*Dataset items:*
■ ■ ■ ■ ■ ■ ■

-- ==== Sys2Proof/Machine/Rays.lean ====
section
/-!
DEFINITION. What ray units do to rays apart from reading memory: verdicts, ends, handles (R345, R353 to R359).
-/
namespace Sys2Proof.Machine

/-- A ray's handle (R345). -/
def Ray.handle (r : Ray) : Nat := r.gen * 2 ^ 8 + r.slot

/-- Status word of a ray (R353). -/
def Ray.statusWord (r : Ray) : Nat :=
  if r.state == 1 || r.state == 2 then 15
  else Nat.min r.calls 65535 * 2 ^ 16 + (if r.status == 0 then ((r.hit.map (·.kind)).getD 0) * 2 ^ 4 else 0) + r.status

/-- The live ray of a thread that a handle names (R345). -/
def rayOf (s : State) (t h : Nat) : Option (Nat × Ray) :=
  if h / 2 ^ 16 != 0 || fld h 5 3 != 0 then none
  else s.rays.find? (fun p => p.2.owner == t && p.2.slot == h % 32 && p.2.gen == fld h 8 8)

/-- A ray finishes with a status: its owner's RAYWAIT goes on (R353, R356, R364). -/
def finishRay (s : State) (id : Nat) (status : Nat) : State :=
  let s := modRay s id (fun r =>
    { r with state := 3, status := status, hit := if 2 ≤ status then none else r.hit, stack := [], call := none })
  match kget? s.rays id with
  | none => s
  | some r =>
    match (thread? s r.owner).map Thread.wait with
    | some (.ray h d) =>
      if h == r.handle then
        replyToRecord (modThread s r.owner (fun th => ((th.wake).setReg d (wordN r.statusWord)).takePts r.pts)) r.owner [d]
      else s
    | _ => s

/-- Commit a hit (R352). -/
def commitRay (s : State) (id : Nat) (h : RayHit) : State := modRay s id (fun r => { r with hit := some h, tb := h.t })

/-- FLAGS of a ray (R346). -/
def Ray.flags (r : Ray) : Nat := fld (nthD r.words 12 0).toNat 8 8

/-- Commit a hit, and end the traversal where FIRSTHIT or a terminating verdict says so (R352, R355). -/
def commitThen (s : State) (id : Nat) (h : RayHit) (stop : Bool) : State :=
  let s := commitRay s id h
  if stop || (((kget? s.rays id).map (fun r => r.flags.testBit 1)).getD false) then finishRay s id 0 else s

/-- The hit an intersection verdict commits, where its t qualifies (R355). -/
def isectHit (r : Ray) (c : RayCall) (t : Nat) : Option RayHit :=
  if (rd32 t).isNan || less32 t (nthD r.words 6 0).toNat || !less32 t r.tb then none
  else some { c.hit with t := t, u := 0, v := 0 }

/-- A ray of an evicted owner is written to its save area, as strong stores of the device. The area's layout is not visible:
free values stand for its bytes (R357; DESIGN CHOICE, log 179). -/
def saveRay (s : State) (id : Nat) : State :=
  match kget? s.rays id with
  | none => s
  | some r => match r.save, thread? s r.owner with
    | some a, some th =>
      let (d, s) := draw s 512
      let s := modSeal s th.sealId (fun e => { e with rayAreas := insertNew e.rayAreas a })
      storeDevice s a r.pts th.sealId ((List.range 512).map (fun i => BitVec.ofNat 8 (Config.freeNat (d + i))))
    | _, _ => s

/-- The rays of an evicted thread are written to their save areas (R357). -/
def saveRays (s : State) (t : Nat) : State := (s.rays.filter (fun p => p.2.owner == t)).foldl (fun s p => saveRay s p.1) s

/-- Apply a verdict to the ray a callback serves: 0 accept, 1 ignore, 2 terminate (R355); to the saved ray where its owner is
evicted (R357). -/
def applyVerdict (s : State) (id t code tval : Nat) : State :=
  match kget? s.rays id with
  | none => s
  | some r =>
    match r.call with
    | none => s
    | some c =>
      if c.th != some t then s
      else
        let s := modRay s id (fun r => { r with state := 1, call := none })
        saveRay (match code with
        | 1 => s
        | _ =>
          match (if c.isect then isectHit r c tval else some c.hit) with
          | some h => commitThen s id h (code == 2)
          | none => if code == 2 then finishRay s id (if r.hit.isSome then 0 else 1) else s) id

/-- Free every ray of a thread (R358). -/
def freeRays (s : State) (t : Nat) : State := { s with rays := s.rays.filter (fun p => p.2.owner != t) }

/-- A thread ends: its rays are freed, and as a callback without a verdict it counts as ignore (R355, R358). -/
def endAtRays (s : State) (t : Nat) (th : Thread) : State :=
  let s := freeRays s t
  match th.callback with
  | some id => if th.verdict then s else applyVerdict s id t 1 0
  | none => s

end Sys2Proof.Machine
end

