/-- The team of the endpoint has ended. -/
def End.gone (s : State) : End → Bool
  | .spad t _ => (team? s t).isNone
  | _ => false

/-- Perform a burst as far as its endpoints let it (R266 to R270). One that has not read a source whose team has ended is
passed over. DEDUCED (log 77). -/
def performBurst (s : State) (id : Nat) (c : CopyCmd) (b : Burst) : State :=
  let k : AccKind := if c.opc == 0x283 then .update else .store
  if b.remote.isSome then s
  else match b.got with
  | some bs => advanceCopy (writeDests s id b.at_ b.len bs b.dsts) id
  | none =>
    if b.dsts.isEmpty then advanceCopy s id
    else if b.src.gone s then advanceCopy (modBurst s id b.at_ (fun b => { b with dsts := [] })) id
    else if !endReady s b.src b.len .load || !b.dsts.any (fun d => endReady s d.1 b.len k) then s
    else match readSource s id c b with
      | (some bs, s) => advanceCopy (writeDests s id b.at_ b.len bs b.dsts) id
      | (none, s) => s

/-- A burst waits for the state of a buffer, for a team that is evicted, or for the weight store (R188, R191, R267, R271). -/
def Burst.waits (s : State) (c : CopyCmd) (b : Burst) : Bool :=
  b.remote.isNone && (if b.got.isNone && !endReady s b.src b.len .load then true
    else !b.dsts.isEmpty && b.dsts.all (fun d => !endReady s d.1 b.len (if c.opc == 0x283 then .update else .store)))

/-- Bursts of an engine in flight. One that waits holds its own command only (R267). -/
def engineFlying (s : State) (e : Nat) : Nat :=
  (engineHeld s e).foldl (fun n p => n + (p.2.flying.filter (fun b => !b.waits s p.2)).length) 0

/-- A CPYX waits for the command: its thread still stands at that word (R280). -/
def cancelling (s : State) (c : CopyCmd) : Bool :=
  match c.cancel with
  | some (t, pc, w) => ((thread? s t).map (fun th => th.pc == pc && th.word == w && !th.evicted)).getD false
  | none => false

/-- A further burst may start: at most 32 of an engine are in flight, and one at another package is alone, since it may be
refused there (R260, R266). -/
def mayStart (s : State) (c : CopyCmd) : Bool :=
  decide (c.nextAt < c.total) && decide (engineFlying s c.engine < 32) && c.ending.isNone && !cancelling s c
    && !c.flying.any (fun b => rangeRemote b.srcAcc || b.dsts.any (fun d => rangeRemote d.2))

/-- Start bursts until one stands at place `k` of the window; as many as `fuel`. -/
def startTo (s : State) (id k : Nat) : Nat → State
  | 0 => s
  | fuel + 1 => match kget? s.copies id with
    | none => s
    | some c => if decide (k < c.flying.length) || !mayStart s c then s else startTo (startBurst s id c) id k fuel
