/-- The self-test of a fenced core: a withheld unit that passes returns; whether it passes is open. -/
def selfTest (s : State) (c : Nat) : State :=
  let (d, s) := draw s s.errors.quarantined.length
  let kept := (s.errors.quarantined.zipIdx).filter (fun q => !(onCore q.1 c && Config.freeBit (d + q.2)))
  modErrors s (fun e => { e with quarantined := kept.map (·.1) })

/-- CORE_RETURN (R427). -/
def execCoreReturn (c : Nat) (s : State) : Host.Outcome State Fault Refusal :=
  .next (if !(core s c).fenced || !(coreTeams s c).isEmpty then s
    else remakeReserves (selfTest (modCore s c (fun k => { k with fenced := false })) c))

end Sys2Proof.Machine
end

■ ■ ■ ■ ■ ■ ■

*Exercise instructions:* Could you give the data again, word for word?

*Task solution:*
-- ==== Sys2Proof/Machine/Rays.lean ====
section
/-!
DEFINITION. What ray units do to rays apart from reading memory: verdicts, ends, handles (R345, R353 to R359).
-/
namespace Sys2Proof.Machine

/-- A ray's handle (R345). -/
def Ray.handle (r : Ray) : Nat := r.gen * 2 ^ 8 + r.slot

/-- Status word of a ray (R353). -/
def Ray.statusWord (r : Ray) : Nat :=
  if r.state == 1 || r.state == 2 then 15
  else Nat.min r.calls 65535 * 2 ^ 16 + (if r.status == 0 then ((r.hit.map (·.kind)).getD 0) * 2 ^ 4 else 0) + r.status

/-- The live ray of a thread that a handle names (R345). -/
def rayOf (s : State) (t h : Nat) : Option (Nat × Ray) :=
  if h / 2 ^ 16 != 0 || fld h 5 3 != 0 then none
  else s.rays.find? (fun p => p.2.owner == t && p.2.slot == h % 32 && p.2.gen == fld h 8 8)

/-- A ray finishes with a status: its owner's RAYWAIT goes on (R353, R356, R364). -/
def finishRay (s : State) (id : Nat) (status : Nat) : State :=
  let s := modRay s id (fun r =>
    { r with state := 3, status := status, hit := if 2 ≤ status then none else r.hit, stack := [], call := none })
  match kget? s.rays id with
  | none => s
  | some r =>
    match (thread? s r.owner).map Thread.wait with
    | some (.ray h d) =>
      if h == r.handle then
        replyToRecord (modThread s r.owner (fun th => ((th.wake).setReg d (wordN r.statusWord)).takePts r.pts)) r.owner [d]
      else s
    | _ => s

/-- Commit a hit (R352). -/
def commitRay (s : State) (id : Nat) (h : RayHit) : State := modRay s id (fun r => { r with hit := some h, tb := h.t })

/-- FLAGS of a ray (R346). -/
def Ray.flags (r : Ray) : Nat := fld (nthD r.words 12 0).toNat 8 8

/-- Commit a hit, and end the traversal where FIRSTHIT or a terminating verdict says so (R352, R355). -/
def commitThen (s : State) (id : Nat) (h : RayHit) (stop : Bool) : State :=
  let s := commitRay s id h
  if stop || (((kget? s.rays id).map (fun r => r.flags.testBit 1)).getD false) then finishRay s id 0 else s

/-- The hit an intersection verdict commits, where its t qualifies (R355). -/
def isectHit (r : Ray) (c : RayCall) (t : Nat) : Option RayHit :=
  if (rd32 t).isNan || less32 t (nthD r.words 6 0).toNat || !less32 t r.tb then none
  else some { c.hit with t := t, u := 0, v := 0 }

/-- A ray of an evicted owner is written to its save area, as strong stores of the device. The area's layout is not visible:
free values stand for its bytes (R357; DESIGN CHOICE, log 179). -/
def saveRay (s : State) (id : Nat) : State :=
  match kget? s.rays id with
  | none => s
  | some r => match r.save, thread? s r.owner with
    | some a, some th =>
      let (d, s) := draw s 512
      let s := modSeal s th.sealId (fun e => { e with rayAreas := insertNew e.rayAreas a })
      storeDevice s a r.pts th.sealId ((List.range 512).map (fun i => BitVec.ofNat 8 (Config.freeNat (d + i))))
    | _, _ => s

/-- The rays of an evicted thread are written to their save areas (R357). -/
def saveRays (s : State) (t : Nat) : State := (s.rays.filter (fun p => p.2.owner == t)).foldl (fun s p => saveRay s p.1) s

/-- Apply a verdict to the ray a callback serves: 0 accept, 1 ignore, 2 terminate (R355); to the saved ray where its owner is
evicted (R357). -/
def applyVerdict (s : State) (id t code tval : Nat) : State :=
  match kget? s.rays id with
  | none => s
  | some r =>
    match r.call with
    | none => s
    | some c =>
      if c.th != some t then s
      else
        let s := modRay s id (fun r => { r with state := 1, call := none })
        saveRay (match code with
        | 1 => s
        | _ =>
          match (if c.isect then isectHit r c tval else some c.hit) with
          | some h => commitThen s id h (code == 2)
          | none => if code == 2 then finishRay s id (if r.hit.isSome then 0 else 1) else s) id

/-- Free every ray of a thread (R358). -/
def freeRays (s : State) (t : Nat) : State := { s with rays := s.rays.filter (fun p => p.2.owner != t) }

/-- A thread ends: its rays are freed, and as a callback without a verdict it counts as ignore (R355, R358). -/
def endAtRays (s : State) (t : Nat) (th : Thread) : State :=
  let s := freeRays s t
  match th.callback with
  | some id => if th.verdict then s else applyVerdict s id t 1 0
  | none => s

end Sys2Proof.Machine
end

/-- The team of the endpoint has ended. -/
def End.gone (s : State) : End → Bool
  | .spad t _ => (team? s t).isNone
  | _ => false

/-- Perform a burst as far as its endpoints let it (R266 to R270). One that has not read a source whose team has ended is
passed over. DEDUCED (log 77). -/
def performBurst (s : State) (id : Nat) (c : CopyCmd) (b : Burst) : State :=
  let k : AccKind := if c.opc == 0x283 then .update else .store
  if b.remote.isSome then s
  else match b.got with
  | some bs => advanceCopy (writeDests s id b.at_ b.len bs b.dsts) id
  | none =>
    if b.dsts.isEmpty then advanceCopy s id
    else if b.src.gone s then advanceCopy (modBurst s id b.at_ (fun b => { b with dsts := [] })) id
    else if !endReady s b.src b.len .load || !b.dsts.any (fun d => endReady s d.1 b.len k) then s
    else match readSource s id c b with
      | (some bs, s) => advanceCopy (writeDests s id b.at_ b.len bs b.dsts) id
      | (none, s) => s

/-- A burst waits for the state of a buffer, for a team that is evicted, or for the weight store (R188, R191, R267, R271). -/
def Burst.waits (s : State) (c : CopyCmd) (b : Burst) : Bool :=
  b.remote.isNone && (if b.got.isNone && !endReady s b.src b.len .load then true
    else !b.dsts.isEmpty && b.dsts.all (fun d => !endReady s d.1 b.len (if c.opc == 0x283 then .update else .store)))

/-- Bursts of an engine in flight. One that waits holds its own command only (R267). -/
def engineFlying (s : State) (e : Nat) : Nat :=
  (engineHeld s e).foldl (fun n p => n + (p.2.flying.filter (fun b => !b.waits s p.2)).length) 0

/-- A CPYX waits for the command: its thread still stands at that word (R280). -/
def cancelling (s : State) (c : CopyCmd) : Bool :=
  match c.cancel with
  | some (t, pc, w) => ((thread? s t).map (fun th => th.pc == pc && th.word == w && !th.evicted)).getD false
  | none => false

/-- A further burst may start: at most 32 of an engine are in flight, and one at another package is alone, since it may be
refused there (R260, R266). -/
def mayStart (s : State) (c : CopyCmd) : Bool :=
  decide (c.nextAt < c.total) && decide (engineFlying s c.engine < 32) && c.ending.isNone && !cancelling s c
    && !c.flying.any (fun b => rangeRemote b.srcAcc || b.dsts.any (fun d => rangeRemote d.2))

/-- Start bursts until one stands at place `k` of the window; as many as `fuel`. -/
def startTo (s : State) (id k : Nat) : Nat → State
  | 0 => s
  | fuel + 1 => match kget? s.copies id with
    | none => s
    | some c => if decide (k < c.flying.length) || !mayStart s c then s else startTo (startBurst s id c) id k fuel
/-- The self-test of a fenced core: a withheld unit that passes returns; whether it passes is open. -/
def selfTest (s : State) (c : Nat) : State :=
  let (d, s) := draw s s.errors.quarantined.length
  let kept := (s.errors.quarantined.zipIdx).filter (fun q => !(onCore q.1 c && Config.freeBit (d + q.2)))
  modErrors s (fun e => { e with quarantined := kept.map (·.1) })

/-- CORE_RETURN (R427). -/
def execCoreReturn (c : Nat) (s : State) : Host.Outcome State Fault Refusal :=
  .next (if !(core s c).fenced || !(coreTeams s c).isEmpty then s
    else remakeReserves (selfTest (modCore s c (fun k => { k with fenced := false })) c))

end Sys2Proof.Machine
end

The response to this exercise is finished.